XTIUM will not share your personal information with third parties for the third partie’s direct marketing purposes unless you have agreed to such disclosure. 

XTIUM will verify your request using your name and email. Depending on the nature of your request, XTIUM may need additional information to verify your identity. You may authorize an agent to make a request on your behalf to exercise your privacy rights under applicable California privacy laws.

If you are a Colorado resident, you may have the right to appeal XTIUM’s denial of an individual rights request. 

To exercise your rights or to allow your authorized agent to exercise your rights, please submit, or have your authorized agent submit, a ticket through the Data Subject Access Request portal, or contact our Privacy Team at [INSERT EMAIL HERE]. 

13.    Data Security

XTIUM employs robust safeguards to protect personal data against loss, misuse, unauthorized access, disclosure, alteration and destruction. 
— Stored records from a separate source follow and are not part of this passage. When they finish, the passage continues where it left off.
-- ==== Sys2Proof/Laws/Env.lean ====
section
/-!
SUPPORT. Laws/Env.lean: what H, the memory system and the host can do between two events of C, said once (`Gapped`): a
property that their single updates keep is kept by the whole gap. What C owns (`State.owned`), memory's canonical form and the
width of EVENT are such properties; without a schedule nothing happens.
-/
namespace Sys2Proof.Machine

/-- Bits that EVENT has, whatever the parameters (30_encoding R99, R100). -/
def EventBits (bit : Params → Events) : Prop := ∀ p : Params, p.wf = true → bit p < 2 ^ p.evWidth

/-- The event bits served lie within the register's width. -/
theorem evBit_lt {bit : Params → Events} (h : bit = evRxf ∨ bit = evTxf ∨ bit = evBerr) : EventBits bit := by
  intro p hp
  simp only [Params.wf, Params.evBits, List.all_cons, List.all_nil, Bool.and_eq_true, decide_eq_true_eq] at hp
  obtain ⟨h1, h2, h3, -⟩ := hp.1.1.2
  rcases h with rfl | rfl | rfl
  · exact Nat.pow_lt_pow_right (by omega) h2
  · exact Nat.pow_lt_pow_right (by omega) h1
  · exact Nat.pow_lt_pow_right (by omega) h3

theorem clearBits_lt {e m n : Nat} (h : e < 2 ^ n) : clearBits e m < 2 ^ n :=
  Nat.xor_lt_two_pow h (Nat.lt_of_le_of_lt Nat.and_le_left h)

/-- So do the bits that are not served, -/
theorem otherEvents_lt (m : Events) : EventBits fun p => otherEvents p m :=
  fun _ _ => clearBits_lt (Nat.mod_lt _ (Nat.two_pow_pos _))

/-- none of which is in EV_ALL. -/
theorem otherEvents_apart (p : Params) (m : Events) : otherEvents p m &&& evAll p = 0 := by
  refine Nat.eq_of_testBit_eq fun i => ?_
  simp only [otherEvents, clearBits, Nat.testBit_and, Nat.testBit_xor, Nat.zero_testBit]
  cases Nat.testBit (evAll p) i <;> simp

/-- A property of states that everything done between two events of C keeps: updates of H's registers, of the environment but
for its inputs, event bits set, a path disabled, bytes written, issued writes taken away, early reads taken away or added. -/
structure Gapped (P : State → Prop) : Prop where
  hw    : ∀ s x, P s → P (s.setHw x)
  env   : ∀ s x, x.inputs = s.env.inputs → P s → P (s.setEnv x)
  event : ∀ s (bit : Params → Events), EventBits bit → P s →
    P (s.setRegs { s.regs with event := s.regs.event ||| bit s.params })
  rxOff : ∀ s, P s → P (s.setRegs { s.regs with rxEn := false })
  txOff : ∀ s, P s → P (s.setRegs { s.regs with txEn := false })
  bytes : ∀ s a bs, P s → P (s.setMem (Memory.writeBytes a bs s.mem))
  pend  : ∀ s x, (∀ w ∈ x, w ∈ s.pend) → P s → P (s.setPend x)
  early : ∀ s x, P s → P (s.setEarly x)

namespace Gapped

variable {P : State → Prop}

/-! ### Each step of H -/

theorem hSlot (d : Dir) : Keeps P (hSlot d) := by
  refine Keeps.bind Keeps.here fun s => ?_
  cases hwSlot s d
  · exact Keeps.spoil
  · exact Keeps.pure

theorem hRead (a : Nat) (f : Field) : Keeps P (hRead a f) := Keeps.bind Keeps.here fun _ => Keeps.pure

theorem hOwns (d : Dir) (a : Nat) : Keeps P (hOwns d a) :=
  Keeps.bind Keeps.here fun _ => Keeps.bind (hRead _ _) fun _ => Keeps.sound

variable (h : Gapped P)

include h

theorem hWrite (a : Nat) (f : Field) (v : Nat) : Keeps P (hWrite a f v) := Keeps.upd fun s hs => h.bytes s _ _ hs

theorem setSample (d : Dir) (x : Option Half) : Keeps P (setSample d x) := by
  cases d <;> exact Keeps.upd fun s hs => h.hw s _ hs

theorem hAdvance (d : Dir) (w : Half) : Keeps P (hAdvance d w) := by
  cases d <;> exact Keeps.upd fun s hs => h.hw s _ hs

theorem hEvent {bit : Params → Events} (hb : EventBits bit) : Keeps P (hEvent bit) :=
  Keeps.upd fun s hs => h.event s bit hb hs

theorem sampleStep (d : Dir) : Keeps P (sampleStep d) :=
  Keeps.bind (hSlot d) fun _ => Keeps.bind (hRead _ .stat) fun _ => h.setSample d _

theorem drawFrame (n k : Nat) : Keeps P (drawFrame n k) :=
  Keeps.bind Keeps.here fun _ => Keeps.bind (Keeps.upd fun s hs => h.env s _ rfl hs) fun _ => Keeps.pure

theorem rxDoneStep (l f : Half) : Keeps P (rxDoneStep l f) := by
  refine Keeps.bind Keeps.here fun s => ?_
  cases s.hw.rxSample with
  | none => exact Keeps.pure
  | some w =>
    exact Keeps.bind (hSlot _) fun _ => Keeps.bind (hOwns _ _) fun _ => Keeps.bind (hRead _ _) fun _ =>
      Keeps.bind (h.drawFrame _ _) fun _ => Keeps.bind Keeps.sound fun _ => Keeps.bind (Keeps.upd fun s hs => h.bytes s _ _ hs)
      fun _ => Keeps.bind (h.hWrite _ _ _) fun _ => Keeps.bind (h.hWrite _ _ _) fun _ => Keeps.bind (h.hAdvance _ _) fun _ =>
      h.hEvent (evBit_lt (.inl rfl))

theorem txDoneStep : Keeps P txDoneStep := by
  refine Keeps.bind Keeps.here fun s => ?_
  cases s.hw.txSample with
  | none => exact Keeps.pure
  | some w =>
    exact Keeps.bind (hSlot _) fun _ => Keeps.bind (hOwns _ _) fun _ => Keeps.bind (hRead _ _) fun _ =>
      Keeps.bind (hRead _ _) fun _ => Keeps.bind Keeps.sound fun _ => Keeps.bind (h.hWrite _ _ _) fun _ =>
      Keeps.bind (h.hAdvance _ _) fun _ => Keeps.ite (h.hEvent (evBit_lt (.inr (.inl rfl)))) Keeps.pure

theorem stallStep (d : Dir) : Keeps P (stallStep d) := by
  cases d
  · exact Keeps.bind (Keeps.upd fun s hs => h.rxOff s hs) fun _ => h.setSample _ _
  · exact Keeps.bind (Keeps.upd fun s hs => h.txOff s hs) fun _ => h.setSample _ _

theorem busErrorStep : Keeps P busErrorStep := h.hEvent (evBit_lt (.inr (.inr rfl)))

theorem otherEventsStep (m : Events) : Keeps P (otherEventsStep m) := h.hEvent (otherEvents_lt m)

theorem freshDraw : Keeps P freshDraw :=
  Keeps.bind Keeps.here fun _ => Keeps.bind (Keeps.upd fun s hs => h.env s _ rfl hs) fun _ => Keeps.pure

theorem hostAct (a : HostAct) : Keeps P (hostAct a) := by
  cases a
  · exact Keeps.bind Keeps.here fun _ => Keeps.bind Keeps.sound fun _ => Keeps.bind h.freshDraw fun _ =>
      Keeps.upd fun s hs => h.bytes s _ _ hs
  · exact Keeps.spoil

/-! ### The memory system -/

/-- Issued writes take effect. -/
theorem performs (ws : List PendWrite) (s : State) (hs : P s) : P (s.setMem (performAll s.mem ws)) := by
  induction ws generalizing s with
  | nil => exact hs
  | cons w ws ih => exact ih (s.setMem (performOne s.mem w)) (h.bytes s _ _ hs)

theorem performNth (k : Nat) (s : State) (hs : P s) : P (performNth k s) := by
  unfold Machine.performNth
  split
  · exact hs
  · split
    · exact hs
    · exact h.pend _ _ (fun w hw => List.mem_of_mem_eraseIdx hw) (h.bytes s _ _ hs)

theorem prefetchAt (a n : Nat) (s : State) (hs : P s) : P (prefetchAt a n s) := by
  unfold Machine.prefetchAt
  split
  · exact hs
  · exact h.early s _ hs

/-- A barrier's effect is more of the same. -/
theorem flush (s : State) (hs : P s) : P (flush s) := h.early _ _ (h.pend _ _ nofun (h.performs _ s hs))

theorem issueRead (a n : Nat) : Keeps P (issueRead a n) :=
  Keeps.bind (Keeps.upd fun s hs => h.pend _ _ (fun _ hw => List.mem_of_mem_filter hw) (h.performs _ s hs)) fun _ =>
    Keeps.bind Keeps.here fun _ =>
    Keeps.bind (Keeps.upd fun s hs => h.early s _ hs) fun _ => Keeps.pure

/-! ### Between two events of C -/

omit h in
theorem takeIf (c : State → Bool) {x : Op Unit} (hx : Keeps P x) : Keeps P (takeIf c x) :=
  Keeps.bind Keeps.here fun _ => Keeps.ite hx Keeps.pure

theorem envStep (e : EnvStep) : Keeps P (envStep e) := by
  cases e with
  | rxSample => exact takeIf _ (h.sampleStep _)
  | rxDone l f => exact takeIf _ (h.rxDoneStep l f)
  | rxStall => exact takeIf _ (h.stallStep _)
  | txSample => exact takeIf _ (h.sampleStep _)
  | txDone => exact takeIf _ h.txDoneStep
  | txStall => exact takeIf _ (h.stallStep _)
  | busError => exact takeIf _ h.busErrorStep
  | perform k => exact Keeps.upd (h.performNth k)
  | prefetch a n => exact Keeps.upd (h.prefetchAt a n)
  | host a => exact h.hostAct a
  | otherEvents m => exact h.otherEventsStep m

theorem envSteps (es : List EnvStep) : Keeps P (envSteps es) := by
  induction es with
  | nil => exact Keeps.pure
  | cons e es ih => exact Keeps.bind (h.envStep e) fun _ => ih

theorem tick : Keeps P tick := by
  refine Keeps.bind Keeps.here fun s => ?_
  cases s.env.sched with
  | nil => exact Keeps.pure
  | cons es rest => exact Keeps.bind (Keeps.upd fun s hs => h.env s _ rfl hs) fun _ => h.envSteps es

end Gapped

/-! ### What C owns -/

theorem gapped_owned (o : Owned) : Gapped fun s => s.owned = o where
  hw _ _ h := h
  env s x hx h := by
    rw [← h]
    simp [State.owned, State.setEnv, State.priv, hx]
  event _ _ _ h := h
  rxOff _ h := h
  txOff _ h := h
  bytes _ _ _ h := h
  pend _ _ _ h := h
  early _ _ h := h

/-- What keeps every value of a part of the state leaves it. -/
theorem Leaves.of_keeps {α γ : Type} {F : State → γ} {x : Op α} (h : ∀ c, Keeps (fun s => F s = c) x) : Leaves F x :=
  fun s a t ht => h (F s) s a t rfl ht

theorem setSample_owned (d : Dir) (x : Option Half) : Leaves State.owned (setSample d x) :=
  .of_keeps fun o => (gapped_owned o).setSample d x
theorem sampleStep_owned (d : Dir) : Leaves State.owned (sampleStep d) := .of_keeps fun o => (gapped_owned o).sampleStep d
theorem rxDoneStep_owned (l f : Half) : Leaves State.owned (rxDoneStep l f) :=
  .of_keeps fun o => (gapped_owned o).rxDoneStep l f
theorem txDoneStep_owned : Leaves State.owned txDoneStep := .of_keeps fun o => (gapped_owned o).txDoneStep
theorem stallStep_owned (d : Dir) : Leaves State.owned (stallStep d) := .of_keeps fun o => (gapped_owned o).stallStep d
theorem busErrorStep_owned : Leaves State.owned busErrorStep := .of_keeps fun o => (gapped_owned o).busErrorStep
theorem freshDraw_owned : Leaves State.owned freshDraw := .of_keeps fun o => (gapped_owned o).freshDraw
theorem hostAct_owned (a : HostAct) : Leaves State.owned (hostAct a) := .of_keeps fun o => (gapped_owned o).hostAct a

/-- Whatever happens between two events of C leaves what C owns. -/
theorem tick_owned : Leaves State.owned tick := .of_keeps fun o => (gapped_owned o).tick

/-- Without a schedule nothing happens between two events of C. -/
theorem tick_quiet {s : State} (h : s.quiet) : tick s = .ok ((), s) := by
  simp [tick, h.1]

/-! ### Memory stays in its canonical form -/

/-- Memory is in its canonical form. -/
abbrev MemOk (s : State) : Prop := Memory.wf s.mem = true

theorem gapped_memOk : Gapped MemOk where
  hw _ _ h := h
  env _ _ _ h := h
  event _ _ _ h := h
  rxOff _ h := h
  txOff _ h := h
  bytes _ _ _ h := Memory.wf_writeBytes _ _ h
  pend _ _ _ h := h
  early _ _ h := h

theorem setSample_memOk (d : Dir) (x : Option Half) : Keeps MemOk (setSample d x) := gapped_memOk.setSample d x
theorem tick_memOk : Keeps MemOk tick := gapped_memOk.tick

/-! ### EVENT stays within its width -/

/-- EVENT within its width, on admissible parameters (30_encoding R99, R100). -/
abbrev EventOk (s : State) : Prop := s.params.wf = true → s.regs.event < 2 ^ s.params.evWidth

/-- The event bits lie within EV_ALL: taking EV_ALL first loses none of them. -/
theorem evAll_and {p : Params} {bit : Params → Events} (h : bit = evRxf ∨ bit = evTxf ∨ bit = evBerr) (e : Events) :
    (e &&& evAll p) &&& bit p = e &&& bit p := by
  rw [Nat.and_assoc]
  refine congrArg (e &&& ·) (Nat.eq_of_testBit_eq fun i => ?_)
  simp only [evAll, Nat.testBit_and, Nat.testBit_or]
  rcases h with rfl | rfl | rfl
  · cases Nat.testBit (evRxf p) i <;> simp
  · cases Nat.testBit (evTxf p) i <;> simp
  · cases Nat.testBit (evBerr p) i <;> simp

/-- Clearing the bits that are set in a mask clears the mask. -/
theorem clearBits_and (e m : Nat) : clearBits e (e &&& m) = clearBits e m := by
  simp only [clearBits, ← Nat.and_assoc, Nat.and_self]

/-- Bits taken from within `m` are cleared by clearing `m`. -/
theorem clearBits_and_self (e m : Nat) : clearBits (e &&& m) m = 0 := by
  simp [clearBits]

theorem gapped_eventOk : Gapped EventOk where
  hw _ _ h := h
  env _ _ _ h := h
  event _ _ hb h hp := Nat.or_lt_two_pow (h hp) (hb _ hp)
  rxOff _ h := h
  txOff _ h := h
  bytes _ _ _ h := h
  pend _ _ _ h := h
  early _ _ h := h

/-! ### No event is cleared and no path enabled -/

/-- No event of `e` is missing, and no path is enabled that `a` and `b` do not say. -/
def Grown (e : Events) (a b : Bool) (s : State) : Prop :=
  clearBits e s.regs.event = 0 ∧ (s.regs.rxEn = true → a = true) ∧ (s.regs.txEn = true → b = true)

theorem clearBits_eq_zero {e m : Events} : clearBits e m = 0 ↔ e &&& m = e := by
  simp only [clearBits, Nat.xor_eq_zero_iff, eq_comm]

theorem clearBits_or {e m b : Events} (h : clearBits e m = 0) : clearBits e (m ||| b) = 0 := by
  rw [clearBits_eq_zero] at *
  refine Nat.eq_of_testBit_eq fun i => ?_
  have := congrArg (fun n => Nat.testBit n i) h
  simp only [Nat.testBit_and, Nat.testBit_or] at *
  cases h1 : Nat.testBit e i <;> simp_all

theorem gapped_grown (e : Events) (a b : Bool) : Gapped (Grown e a b) where
  hw _ _ h := h
  env _ _ _ h := h
  event _ _ _ h := ⟨clearBits_or h.1, h.2⟩
  rxOff _ h := ⟨h.1, nofun, h.2.2⟩
  txOff _ h := ⟨h.1, h.2.1, nofun⟩
  bytes _ _ _ h := h
  pend _ _ _ h := h
  early _ _ h := h

theorem grown_refl (s : State) : Grown s.regs.event s.regs.rxEn s.regs.txEn s :=
  ⟨by rw [clearBits_eq_zero]; exact Nat.and_self _, id, id⟩

end Sys2Proof.Machine
end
14.    Data Breach Notification Procedure

In the event of a data breach, XTIUM will promptly notify affected individuals and relevant authorities, providing information about the breach and measures taken. 

15.    Employee Data Privacy

XTIUM values employee privacy and has an internal policy governing the handling of employee personal data. 

16.    Children’s Privacy

XTIUM services are not directed at children under the age of sixteen (16). If a minor has provided XTIUM with personal information without consent, please contact XTIUM at [INSERT EMAIL HERE]. 

17.    Changes to This Privacy Statement

XTIUM reserves the right to modify this Privacy Policy. The current version will be posted on our site with an effective date. Continued use of our Services after notification of changes implies consent to the updated policy. 

18.    Contact Us

For queries or concerns, contact our Data Protection Officer at [INSERT EMAIL HERE] or by mail at XTIUM 4025 Tampa Road, Oldsmar, FL 34677 Attn: Data Protection Officer.